Have a question about this project? Sign up for a free GitHub account to open an issue and contact its maintainers and the community.

By clicking “Sign up for GitHub”, you agree to our terms of service and privacy statement. We’ll occasionally send you account related emails.

Already on GitHub?
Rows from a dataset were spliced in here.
/-- The pacing of output n begun anew for its active PACE; without usable chain time PACE 2 begins in HOLDOVER (R157). -/
def State.resetPacing (s : State) (n : Nat) : State :=
  let pace := s.act (F.tgCtrlPace n)
  ((s.setSync n fun y => { SyncState.reset with
    frameEdge := y.frameEdge, alignedEdge := y.frameEdge, origin := y.frameEdge, startAt := y.startAt,
    every := s.alignEvery n (s.timingNow n) (s.rateNow n) }).puts
    [(F.tgLockStatusMissed n, 0), (F.tgFreqTrimTrim n, 0)]).setLock n
      (if pace = 0 then 0 else if pace = 2 ∧ !s.timeUsable then 3 else 1)

/-! Gate outputs (R175). -/

/-- The inactive level of gate output k. -/
def State.gateIdle (s : State) (n k : Nat) : Bool := s.actOn (F.scnGcCfgPol n k)

/-- The gate outputs in use: GATE_COUNT of the structure. -/
def OutConfig.gates (c : OutConfig) : List Nat := List.range (min 16 c.gateCount)

/-- Every gate output at the off level. -/
def State.gatesOff (s : State) (n : Nat) : State :=
  (List.range 16).foldl (fun t k => t.emit (.gate n k false 0 0)) (s.setOut n fun o => { o with pulses := [] })

/-- The gate outputs in use at their inactive levels, the others off. -/
def State.gatesIdle (s : State) (n : Nat) : State :=
  (List.range 16).foldl (fun t k =>
    t.emit (.gate n k (if k < (s.cfg n).gateCount then s.gateIdle n k else false) 0 0))
    (s.setOut n fun o => { o with pulses := [] })

/-- Whether line y lies in the window of gate output k. -/
def State.gateWindow (s : State) (n k y : Nat) : Bool :=
  let a := s.act (F.scnGcLinesFirst n k)
  let b := s.act (F.scnGcLinesLast n k)
  if a ≤ b then decide (a ≤ y) && decide (y ≤ b) else decide (a ≤ y) || decide (y ≤ b)

/-- Whether a line pulse of gate output k starts on line y of a frame of so many lines. -/
def State.gateFires (s : State) (n k y lines : Nat) : Bool :=
  let a := s.act (F.scnGcLinesFirst n k)
  let p := max 1 (s.act (F.scnGcRepeatPeriod n k))
  let d := if a ≤ y then y - a else lines - a + y
  s.gateWindow n k y && d % p == s.act (F.scnGcRepeatPhase n k)

/-- The edges of one pin within a line of h pixels, from the pulses that touch it (start, end from the line's first pixel):
each time and whether the pin becomes active there. -/
def gateEdges (h : Int) (ps : List (Int × Int)) : List (Int × Bool) :=
  let covered := fun (t : Int) (p : Int × Int) => ps.any fun q => decide (q ≠ p) && decide (q.1 ≤ t) && decide (t < q.2)
  (ps.filter fun p => decide (0 ≤ p.1) && decide (p.1 < h) && decide (p.1 < p.2) && !ps.any fun q =>
      decide (q.1 < p.1) && decide (p.1 ≤ q.2)).map (fun p => (p.1, true)) ++
    (ps.filter fun p => decide (0 ≤ p.2) && decide (p.2 < h) && decide (p.1 < p.2) && !covered p.2 p).map fun p => (p.2, false)

/-- Gate outputs at the edge of a frame (R49, R175): those that the structure in force has lost, against the one whose frame has just ended,
at the off level; those it has gained at their inactive levels. -/
def State.turnGates (s : State) (n : Nat) : State :=
  let kept := (s.cfg n).gateCount
  let had := (s.outp n).prev.gateCount
  (List.range 16).foldl (fun t k =>
    if kept ≤ k ∧ k < had then t.emit (.gate n k false 0 0)
    else if had ≤ k ∧ k < kept then t.emit (.gate n k (t.gateIdle n k) 0 0) else t)
    (s.setOut n fun o => { o with pulses := o.pulses.filter fun p => p.pin < kept })
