-- ==== Sys2Proof/Certificates/Slice0/Obligations.lean ====
section
/-! DEFINITION. The statements for the provers: sixty obligations over the machine, in the vocabulary of Sys2Proof.Safety. Each docstring
says what the statement says and the rules of spec/ it rests on. A value or a choice of the model is called so there. -/

open Sys2Proof Sys2Proof.Machine

/-- With a command c at the front of the queue, step answers exec of c on the state whose queue is the rest. With an empty queue step answers the
state itself: the idling is the model's own choice (DESIGN CHOICE, notes/assumptions/3.md). [00_scope.md] -/
def Obligations.StepServesTheFront : Prop :=
  (∀ (s : State) (c : Instr) (rest : List Instr), s.pending = c :: rest → step s = exec c { s with pending := rest }) ∧
  (∀ s : State, s.pending = [] → step s = .next s)

/-- State.reset has every sparse store in canonical form and every unit there; no command waits and no message is out; every register reads its reset
word, but HOLD_REPAIR_STATUS, whose BANKS_FREE is 16 (a part without factory repairs, the model's choice, notes/assumptions/101.md); GLB_STATE.STATE
and GLB_POWER_STATUS.STATE are 0; no event source is pending; every chain port has EN = 1; every output has EN = 0, AUTO = 1 and is not running;
RLF_TEMP.WARN is 1,840; no register has been written, every byte of the Hold reads 0 (the model's choice, notes/assumptions/24.md). [00_scope.md R11,
R12; 20_register_map.md R422] -/
def Obligations.ResetState : Prop :=
  State.reset.Inv ∧ State.reset.pending = [] ∧ State.reset.out = [] ∧ (∀ a, a ≠ R.holdRepairStatus → State.reset.reg a = resetOf a) ∧
    State.reset.get F.holdRepairStatusBanksFree = 16 ∧ State.reset.get F.glbStateState = 0 ∧ State.reset.get F.glbPowerStatusState = 0 ∧
    (∀ src, src < 768 → State.reset.get (pendingField src) = 0) ∧ (∀ p < 3, State.reset.get (F.chnpCtrlEn p) = 1) ∧
    (∀ n < 4, State.reset.get (F.tgCtrlEn n) = 0 ∧ State.reset.get (F.tgCtrlAuto n) = 1 ∧ State.reset.running n = false) ∧
    State.reset.get F.rlfTempWarn = 1840 ∧ (∀ a, State.reset.isWritten a = false ∧ State.reset.holdByte a = 0)

/-- For every command c and every state s, exec c s is a next state whose queue of waiting commands is that of s; and every step answers a next state. No
command faults or refuses. That none does is the model's choice, no rule of the spec: a command that the part cannot meet leaves the state as it is
(DESIGN CHOICE, notes/assumptions/2.md), an empty queue idles (DESIGN CHOICE, notes/assumptions/3.md). [00_scope.md; 20_register_map.md] -/
def Obligations.EveryCommandCompletes : Prop :=
  (∀ (c : Instr) (s : State), ∃ t, exec c s = .next t ∧ t.pending = s.pending) ∧ (∀ s : State, ∃ t, step s = .next t)

/-- From every state that meets the invariant (the registers, the landed values, the holding registers, the tables and the bytes of the Hold in
canonical form; 4 outputs, 96 lanes in 4 groups, 32 channels, 4 engines, 32 functions, 4 staging slots, 24 copies of records, 5 captures, 3 chain
ports, 4 streams each way), whatever command a step serves, the state it answers meets it too. [01_lararn_in_the_system.md; 11_the_hold.md;
12_dma.md; 13_eddy_codec.md; 14_ndoben_chain.md; 20_register_map.md] -/
def Obligations.StepKeepsTheInvariant : Prop :=
  ∀ s t : State, s.Inv → step s = .next t → t.Inv

/-- If a step answers a next state: its queue is the old one without its front; every customer fuse that was blown is as it was and the count of
fusings has not fallen; the messages already put out stay, new ones before them; the count of free values taken has not fallen.
[17_purser_events_manifest.md; 18_power_clocks_reset.md] -/
def Obligations.WhatNoStepUndoes : Prop :=
  ∀ s t : State, step s = .next t → t.pending = s.pending.tail ∧ s.otp.kept t.otp ∧ (∃ new, t.out = new ++ s.out) ∧ s.freeCount ≤ t.freeCount
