/-- Two fields that share no bit. -/
def Apart (f g : Field) : Prop := f.addr ≠ g.addr ∨ f.hi < g.lo ∨ g.hi < f.lo

/-- A field that lies in a register. -/
def InWord (f : Field) : Prop := f.lo ≤ f.hi ∧ f.hi < 32

theorem fieldOf_withField {f : Field} (h : InWord f) (w : Word) (v : Nat) :
    fieldOf f (withField f w v) = v % 2 ^ (f.hi + 1 - f.lo) := by
  obtain ⟨h1, h2⟩ := h
  apply Nat.eq_of_testBit_eq
  intro i
  simp only [fieldOf, bits, Nat.testBit_mod_two_pow, Nat.testBit_shiftRight]
  by_cases hi : i < f.hi + 1 - f.lo
  · have e := withField_bit f w v (f.lo + i) (by omega)
    rw [← BitVec.testBit_toNat] at e
    simp only [hi, decide_true, Bool.true_and, e]
    rw [if_pos (by omega)]
    congr 1; omega
  · simp [hi]

theorem fieldOf_withField_apart {f g : Field} (h : g.hi < f.lo ∨ f.hi < g.lo) (hg : InWord g) (w : Word) (v : Nat) :
    fieldOf g (withField f w v) = fieldOf g w := by
  obtain ⟨h1, h2⟩ := hg
  apply Nat.eq_of_testBit_eq
  intro i
  simp only [fieldOf, bits, Nat.testBit_mod_two_pow, Nat.testBit_shiftRight]
  by_cases hi : i < g.hi + 1 - g.lo
  · have e := withField_bit f w v (g.lo + i) (by omega)
    rw [← BitVec.testBit_toNat, if_neg (by omega), ← BitVec.testBit_toNat] at e
    simp [hi, e]
  · simp [hi]

/-- A field set by the hardware reads as the low bits of the value. -/
theorem State.get_put_same {f : Field} (h : InWord f) (v : Nat) : (s.put f v).get f = v % 2 ^ (f.hi + 1 - f.lo) := by
  unfold State.get State.put
  rw [State.reg_setReg_same, fieldOf_withField h]

/-- A field set leaves every field alone that shares no bit with it. -/
theorem State.get_put_other {f g : Field} (h : Apart f g) (hg : InWord g) (v : Nat) : (s.put f v).get g = s.get g := by
  unfold State.get State.put
  by_cases e : g.addr = f.addr
  · rw [e, State.reg_setReg_same, fieldOf_withField_apart _ hg]
    rcases h with h | h | h
    · exact absurd e.symm h
    · exact .inr h
    · exact .inl h
  · rw [State.reg_setReg_other _ _ e]

theorem State.reg_put_other {f : Field} {a : Nat} (h : a ≠ f.addr) (v : Nat) : (s.put f v).reg a = s.reg a :=
  State.reg_setReg_other _ _ h

theorem State.act_putAct_same {f : Field} (h : InWord f) (v : Nat) : (s.putAct f v).act f = v % 2 ^ (f.hi + 1 - f.lo) := by
  unfold State.act State.putAct
  rw [State.actReg_setActReg_same, fieldOf_withField h]

theorem State.act_putAct_other {f g : Field} (h : Apart f g) (hg : InWord g) (v : Nat) : (s.putAct f v).act g = s.act g := by
  unfold State.act State.putAct
  by_cases e : g.addr = f.addr
  · rw [e, State.actReg_setActReg_same, fieldOf_withField_apart _ hg]
    rcases h with h | h | h
    · exact absurd e.symm h
    · exact .inr h
    · exact .inl h
  · rw [State.actReg_setActReg_other _ _ e]

/-- A field holds no more than its width lets it. -/
theorem State.get_lt (f : Field) : s.get f < 2 ^ (f.hi + 1 - f.lo) := Nat.mod_lt _ (Nat.two_pow_pos _)

@[simp] theorem State.puts_nil : s.puts [] = s := rfl
@[simp] theorem State.puts_cons (p : Field × Nat) (l : List (Field × Nat)) : s.puts (p :: l) = (s.put p.1 p.2).puts l := rfl

theorem State.setBit_eq (a b : Nat) (v : Bool) : s.setBit a b v = s.put ⟨a, b, b⟩ v.toNat := rfl

end Sys2Proof.Machine
end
Sign in to your account

Improve client handling around director outages #1389

Open
bbockelm opened this issue Jun 6, 2024 · 4 comments
Open

Improve client handling around director outages #1389

bbockelm opened this issue Jun 6, 2024 · 4 comments
Assignees
Labels
client Issue affecting the OSDF client critical High priority for next release director Issue relating to the director component enhancement New feature or request
Milestone

Comments

@bbockelm
Copy link
Collaborator

bbockelm commented Jun 6, 2024

A client unlucky enough to start while the director is restarted will get either a 404 or a 500 from the Traefik ingress (I think it depends slightly on where things are in the restart process).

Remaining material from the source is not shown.